YOUR INSTRUCTIONS
Only the lines from the start of the entries up to and including the line with "was first sent, the" should be written out, exactly as they stand.

───── SOURCE INFORMATION

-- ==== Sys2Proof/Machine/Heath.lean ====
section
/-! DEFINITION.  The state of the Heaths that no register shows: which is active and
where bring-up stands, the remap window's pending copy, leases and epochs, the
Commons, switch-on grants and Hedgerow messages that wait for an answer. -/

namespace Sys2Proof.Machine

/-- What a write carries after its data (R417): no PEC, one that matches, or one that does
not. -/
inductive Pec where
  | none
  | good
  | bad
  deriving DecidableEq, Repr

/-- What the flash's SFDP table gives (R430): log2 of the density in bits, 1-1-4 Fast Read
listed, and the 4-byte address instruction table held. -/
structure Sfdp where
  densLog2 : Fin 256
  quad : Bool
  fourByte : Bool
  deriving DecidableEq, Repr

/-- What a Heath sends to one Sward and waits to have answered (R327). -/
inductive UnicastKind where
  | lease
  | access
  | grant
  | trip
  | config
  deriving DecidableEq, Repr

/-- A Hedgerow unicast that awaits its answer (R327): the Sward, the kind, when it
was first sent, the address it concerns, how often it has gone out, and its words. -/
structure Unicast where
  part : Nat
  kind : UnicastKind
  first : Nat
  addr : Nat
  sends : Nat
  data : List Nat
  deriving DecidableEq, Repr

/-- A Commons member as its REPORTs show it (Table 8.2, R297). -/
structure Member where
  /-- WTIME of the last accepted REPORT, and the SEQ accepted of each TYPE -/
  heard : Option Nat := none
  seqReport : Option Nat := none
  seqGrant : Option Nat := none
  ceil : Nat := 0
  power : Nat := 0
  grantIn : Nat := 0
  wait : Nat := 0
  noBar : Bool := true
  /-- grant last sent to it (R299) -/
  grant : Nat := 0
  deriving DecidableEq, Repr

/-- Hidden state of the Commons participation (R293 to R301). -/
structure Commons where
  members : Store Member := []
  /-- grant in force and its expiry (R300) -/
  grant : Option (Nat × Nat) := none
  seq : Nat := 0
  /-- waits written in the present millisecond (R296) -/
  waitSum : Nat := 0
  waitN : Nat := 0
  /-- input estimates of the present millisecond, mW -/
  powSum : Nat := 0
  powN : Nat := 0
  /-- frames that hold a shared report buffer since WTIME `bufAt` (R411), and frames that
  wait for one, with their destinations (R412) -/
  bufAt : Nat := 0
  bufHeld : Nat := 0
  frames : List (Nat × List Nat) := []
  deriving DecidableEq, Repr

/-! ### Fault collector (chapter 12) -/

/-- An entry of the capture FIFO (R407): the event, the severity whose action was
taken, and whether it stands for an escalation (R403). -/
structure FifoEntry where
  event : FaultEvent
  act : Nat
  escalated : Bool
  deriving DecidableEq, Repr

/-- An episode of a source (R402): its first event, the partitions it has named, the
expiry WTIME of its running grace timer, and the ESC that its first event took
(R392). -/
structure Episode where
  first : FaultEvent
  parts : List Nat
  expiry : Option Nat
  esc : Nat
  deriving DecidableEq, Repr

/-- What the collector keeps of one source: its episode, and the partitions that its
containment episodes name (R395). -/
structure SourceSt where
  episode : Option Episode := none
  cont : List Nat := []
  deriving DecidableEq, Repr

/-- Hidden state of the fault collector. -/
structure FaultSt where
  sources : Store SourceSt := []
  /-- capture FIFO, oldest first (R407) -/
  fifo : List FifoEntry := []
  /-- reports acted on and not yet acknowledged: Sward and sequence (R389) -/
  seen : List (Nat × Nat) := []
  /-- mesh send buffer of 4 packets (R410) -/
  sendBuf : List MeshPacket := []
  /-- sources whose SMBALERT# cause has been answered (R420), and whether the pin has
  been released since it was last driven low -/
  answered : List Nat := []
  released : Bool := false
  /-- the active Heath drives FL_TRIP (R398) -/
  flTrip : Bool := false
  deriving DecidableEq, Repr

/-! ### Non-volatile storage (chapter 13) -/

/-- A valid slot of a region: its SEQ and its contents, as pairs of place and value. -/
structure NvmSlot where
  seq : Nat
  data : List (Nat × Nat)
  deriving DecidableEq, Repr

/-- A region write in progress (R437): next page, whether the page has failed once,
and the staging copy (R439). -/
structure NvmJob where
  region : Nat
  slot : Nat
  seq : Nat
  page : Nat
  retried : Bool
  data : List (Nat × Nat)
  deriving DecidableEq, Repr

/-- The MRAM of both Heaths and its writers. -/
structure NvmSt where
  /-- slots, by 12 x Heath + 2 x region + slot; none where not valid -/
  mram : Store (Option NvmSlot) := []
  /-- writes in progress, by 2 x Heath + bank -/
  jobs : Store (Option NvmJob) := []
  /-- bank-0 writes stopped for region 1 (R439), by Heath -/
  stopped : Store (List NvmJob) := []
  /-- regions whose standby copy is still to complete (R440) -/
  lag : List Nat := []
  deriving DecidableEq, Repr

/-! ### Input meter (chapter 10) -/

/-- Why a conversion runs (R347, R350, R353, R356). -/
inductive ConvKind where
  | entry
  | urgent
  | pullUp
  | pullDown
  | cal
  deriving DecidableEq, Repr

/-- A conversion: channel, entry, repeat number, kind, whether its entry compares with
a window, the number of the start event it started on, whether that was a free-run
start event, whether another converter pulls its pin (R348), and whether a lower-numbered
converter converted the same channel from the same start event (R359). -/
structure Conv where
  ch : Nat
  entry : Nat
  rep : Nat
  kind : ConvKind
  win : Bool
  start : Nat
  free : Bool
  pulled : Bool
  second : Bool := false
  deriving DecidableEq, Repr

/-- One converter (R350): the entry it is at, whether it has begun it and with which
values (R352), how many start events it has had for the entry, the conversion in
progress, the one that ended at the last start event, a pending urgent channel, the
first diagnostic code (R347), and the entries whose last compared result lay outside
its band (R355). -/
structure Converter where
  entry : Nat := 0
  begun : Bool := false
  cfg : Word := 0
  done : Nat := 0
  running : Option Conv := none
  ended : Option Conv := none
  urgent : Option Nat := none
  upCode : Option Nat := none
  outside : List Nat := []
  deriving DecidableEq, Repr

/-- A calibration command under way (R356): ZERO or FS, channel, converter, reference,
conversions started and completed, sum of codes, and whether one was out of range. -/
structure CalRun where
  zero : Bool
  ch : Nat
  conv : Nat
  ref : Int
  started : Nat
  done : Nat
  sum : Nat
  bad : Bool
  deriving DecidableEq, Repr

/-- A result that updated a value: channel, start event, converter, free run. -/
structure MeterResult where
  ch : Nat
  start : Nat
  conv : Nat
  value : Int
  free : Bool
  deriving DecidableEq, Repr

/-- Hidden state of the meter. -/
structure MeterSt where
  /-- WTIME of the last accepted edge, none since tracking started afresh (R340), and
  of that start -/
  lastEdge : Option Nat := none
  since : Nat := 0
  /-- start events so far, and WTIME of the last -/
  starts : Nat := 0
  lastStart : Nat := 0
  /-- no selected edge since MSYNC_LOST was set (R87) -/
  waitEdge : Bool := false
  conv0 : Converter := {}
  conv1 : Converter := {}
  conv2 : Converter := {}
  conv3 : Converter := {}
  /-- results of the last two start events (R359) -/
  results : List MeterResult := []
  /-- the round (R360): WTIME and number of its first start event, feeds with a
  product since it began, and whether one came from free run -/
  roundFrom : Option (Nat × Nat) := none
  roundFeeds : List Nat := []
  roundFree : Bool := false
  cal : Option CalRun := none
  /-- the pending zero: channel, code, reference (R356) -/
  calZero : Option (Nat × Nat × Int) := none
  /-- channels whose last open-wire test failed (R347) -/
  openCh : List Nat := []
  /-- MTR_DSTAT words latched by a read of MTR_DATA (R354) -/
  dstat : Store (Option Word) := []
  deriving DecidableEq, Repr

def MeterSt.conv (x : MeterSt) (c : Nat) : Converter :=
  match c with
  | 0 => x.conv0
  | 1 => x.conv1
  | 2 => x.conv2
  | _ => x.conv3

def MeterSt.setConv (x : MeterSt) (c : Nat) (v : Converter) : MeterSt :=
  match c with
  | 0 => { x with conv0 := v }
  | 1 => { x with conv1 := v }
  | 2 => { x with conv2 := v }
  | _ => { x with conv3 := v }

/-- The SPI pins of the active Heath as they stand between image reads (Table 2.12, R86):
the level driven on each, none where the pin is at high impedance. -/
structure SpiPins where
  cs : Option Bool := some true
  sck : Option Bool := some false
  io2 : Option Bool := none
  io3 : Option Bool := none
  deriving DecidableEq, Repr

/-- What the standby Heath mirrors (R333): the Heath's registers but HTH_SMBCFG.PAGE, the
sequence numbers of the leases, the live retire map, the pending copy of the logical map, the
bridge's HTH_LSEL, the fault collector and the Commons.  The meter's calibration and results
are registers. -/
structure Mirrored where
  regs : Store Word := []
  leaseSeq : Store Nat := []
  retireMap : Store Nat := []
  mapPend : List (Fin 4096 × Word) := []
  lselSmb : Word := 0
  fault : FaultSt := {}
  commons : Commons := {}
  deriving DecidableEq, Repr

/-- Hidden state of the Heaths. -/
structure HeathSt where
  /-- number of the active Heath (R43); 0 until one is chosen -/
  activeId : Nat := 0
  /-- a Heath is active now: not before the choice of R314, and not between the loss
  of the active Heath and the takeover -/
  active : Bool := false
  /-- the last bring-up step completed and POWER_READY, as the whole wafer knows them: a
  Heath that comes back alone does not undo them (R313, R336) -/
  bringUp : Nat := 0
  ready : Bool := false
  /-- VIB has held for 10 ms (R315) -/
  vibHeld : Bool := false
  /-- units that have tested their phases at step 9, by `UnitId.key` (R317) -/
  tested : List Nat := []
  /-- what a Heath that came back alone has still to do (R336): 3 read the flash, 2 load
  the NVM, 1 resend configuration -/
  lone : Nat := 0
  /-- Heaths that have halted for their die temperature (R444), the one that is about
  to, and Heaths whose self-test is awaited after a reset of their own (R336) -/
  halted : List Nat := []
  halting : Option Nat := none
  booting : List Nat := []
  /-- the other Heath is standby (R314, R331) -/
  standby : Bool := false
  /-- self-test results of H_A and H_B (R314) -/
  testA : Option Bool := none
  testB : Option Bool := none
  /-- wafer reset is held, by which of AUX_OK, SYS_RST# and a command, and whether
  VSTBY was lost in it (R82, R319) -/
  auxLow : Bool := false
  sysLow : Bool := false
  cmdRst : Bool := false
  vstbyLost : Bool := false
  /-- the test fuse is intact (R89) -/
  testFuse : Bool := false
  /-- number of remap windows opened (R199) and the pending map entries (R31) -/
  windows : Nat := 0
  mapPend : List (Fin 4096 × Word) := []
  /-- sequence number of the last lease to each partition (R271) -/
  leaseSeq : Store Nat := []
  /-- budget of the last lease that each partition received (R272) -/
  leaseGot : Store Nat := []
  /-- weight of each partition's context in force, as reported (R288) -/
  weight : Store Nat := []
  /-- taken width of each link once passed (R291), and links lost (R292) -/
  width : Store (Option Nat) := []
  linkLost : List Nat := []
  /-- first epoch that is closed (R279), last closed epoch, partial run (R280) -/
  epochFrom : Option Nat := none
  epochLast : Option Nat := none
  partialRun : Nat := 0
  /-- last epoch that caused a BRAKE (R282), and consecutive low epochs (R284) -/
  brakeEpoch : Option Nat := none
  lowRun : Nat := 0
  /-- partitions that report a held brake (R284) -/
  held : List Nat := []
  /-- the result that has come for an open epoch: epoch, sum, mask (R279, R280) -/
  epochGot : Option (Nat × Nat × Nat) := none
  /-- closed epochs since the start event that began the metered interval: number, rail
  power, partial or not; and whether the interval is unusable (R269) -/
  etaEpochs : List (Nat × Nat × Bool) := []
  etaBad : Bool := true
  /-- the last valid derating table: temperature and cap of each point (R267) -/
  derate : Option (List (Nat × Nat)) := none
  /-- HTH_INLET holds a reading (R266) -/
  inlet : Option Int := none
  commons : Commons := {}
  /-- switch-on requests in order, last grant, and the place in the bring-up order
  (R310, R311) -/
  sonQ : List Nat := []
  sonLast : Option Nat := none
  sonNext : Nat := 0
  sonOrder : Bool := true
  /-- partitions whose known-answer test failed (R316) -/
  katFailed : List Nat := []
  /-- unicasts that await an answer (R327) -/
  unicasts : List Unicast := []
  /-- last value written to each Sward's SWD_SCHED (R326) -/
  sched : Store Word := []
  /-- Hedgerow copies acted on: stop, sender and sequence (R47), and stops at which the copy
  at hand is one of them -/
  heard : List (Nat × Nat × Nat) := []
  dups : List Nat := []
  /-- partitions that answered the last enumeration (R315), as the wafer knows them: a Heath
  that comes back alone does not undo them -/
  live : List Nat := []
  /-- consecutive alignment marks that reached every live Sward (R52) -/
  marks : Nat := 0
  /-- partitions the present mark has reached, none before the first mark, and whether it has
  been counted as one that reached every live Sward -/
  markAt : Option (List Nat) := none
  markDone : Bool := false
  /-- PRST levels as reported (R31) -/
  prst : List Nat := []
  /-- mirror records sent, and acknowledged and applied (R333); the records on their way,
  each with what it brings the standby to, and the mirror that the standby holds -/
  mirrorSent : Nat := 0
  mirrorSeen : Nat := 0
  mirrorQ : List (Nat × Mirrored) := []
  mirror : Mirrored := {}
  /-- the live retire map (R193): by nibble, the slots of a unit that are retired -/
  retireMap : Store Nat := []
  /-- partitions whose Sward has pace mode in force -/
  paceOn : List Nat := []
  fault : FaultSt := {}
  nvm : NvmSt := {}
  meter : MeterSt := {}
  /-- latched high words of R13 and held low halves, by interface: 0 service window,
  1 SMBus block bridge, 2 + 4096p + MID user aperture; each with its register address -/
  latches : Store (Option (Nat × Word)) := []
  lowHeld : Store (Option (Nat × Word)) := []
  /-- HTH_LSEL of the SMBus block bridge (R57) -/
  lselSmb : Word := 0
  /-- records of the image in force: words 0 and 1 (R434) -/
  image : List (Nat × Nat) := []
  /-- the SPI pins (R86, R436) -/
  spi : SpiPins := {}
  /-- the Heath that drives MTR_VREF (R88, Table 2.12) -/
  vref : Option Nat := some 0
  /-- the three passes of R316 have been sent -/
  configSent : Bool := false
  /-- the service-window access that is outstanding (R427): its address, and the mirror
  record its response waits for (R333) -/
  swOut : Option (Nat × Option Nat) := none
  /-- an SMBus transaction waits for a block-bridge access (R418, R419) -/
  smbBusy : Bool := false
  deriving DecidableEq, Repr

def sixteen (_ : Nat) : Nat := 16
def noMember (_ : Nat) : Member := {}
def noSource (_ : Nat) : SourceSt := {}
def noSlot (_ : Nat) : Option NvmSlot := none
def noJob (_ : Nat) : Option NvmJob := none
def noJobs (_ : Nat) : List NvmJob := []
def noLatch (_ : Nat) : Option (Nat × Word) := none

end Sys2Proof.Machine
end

──────────

RESULT OF THE EXERCISE
-- ==== Sys2Proof/Machine/Heath.lean ====
section
/-! DEFINITION.  The state of the Heaths that no register shows: which is active and
where bring-up stands, the remap window's pending copy, leases and epochs, the
Commons, switch-on grants and Hedgerow messages that wait for an answer. -/

namespace Sys2Proof.Machine

/-- What a write carries after its data (R417): no PEC, one that matches, or one that does
not. -/
inductive Pec where
  | none
  | good
  | bad
  deriving DecidableEq, Repr

/-- What the flash's SFDP table gives (R430): log2 of the density in bits, 1-1-4 Fast Read
listed, and the 4-byte address instruction table held. -/
structure Sfdp where
  densLog2 : Fin 256
  quad : Bool
  fourByte : Bool
  deriving DecidableEq, Repr

/-- What a Heath sends to one Sward and waits to have answered (R327). -/
inductive UnicastKind where
  | lease
  | access
  | grant
  | trip
  | config
  deriving DecidableEq, Repr

/-- A Hedgerow unicast that awaits its answer (R327): the Sward, the kind, when it
was first sent, the address it concerns, how often it has gone out, and its words. -/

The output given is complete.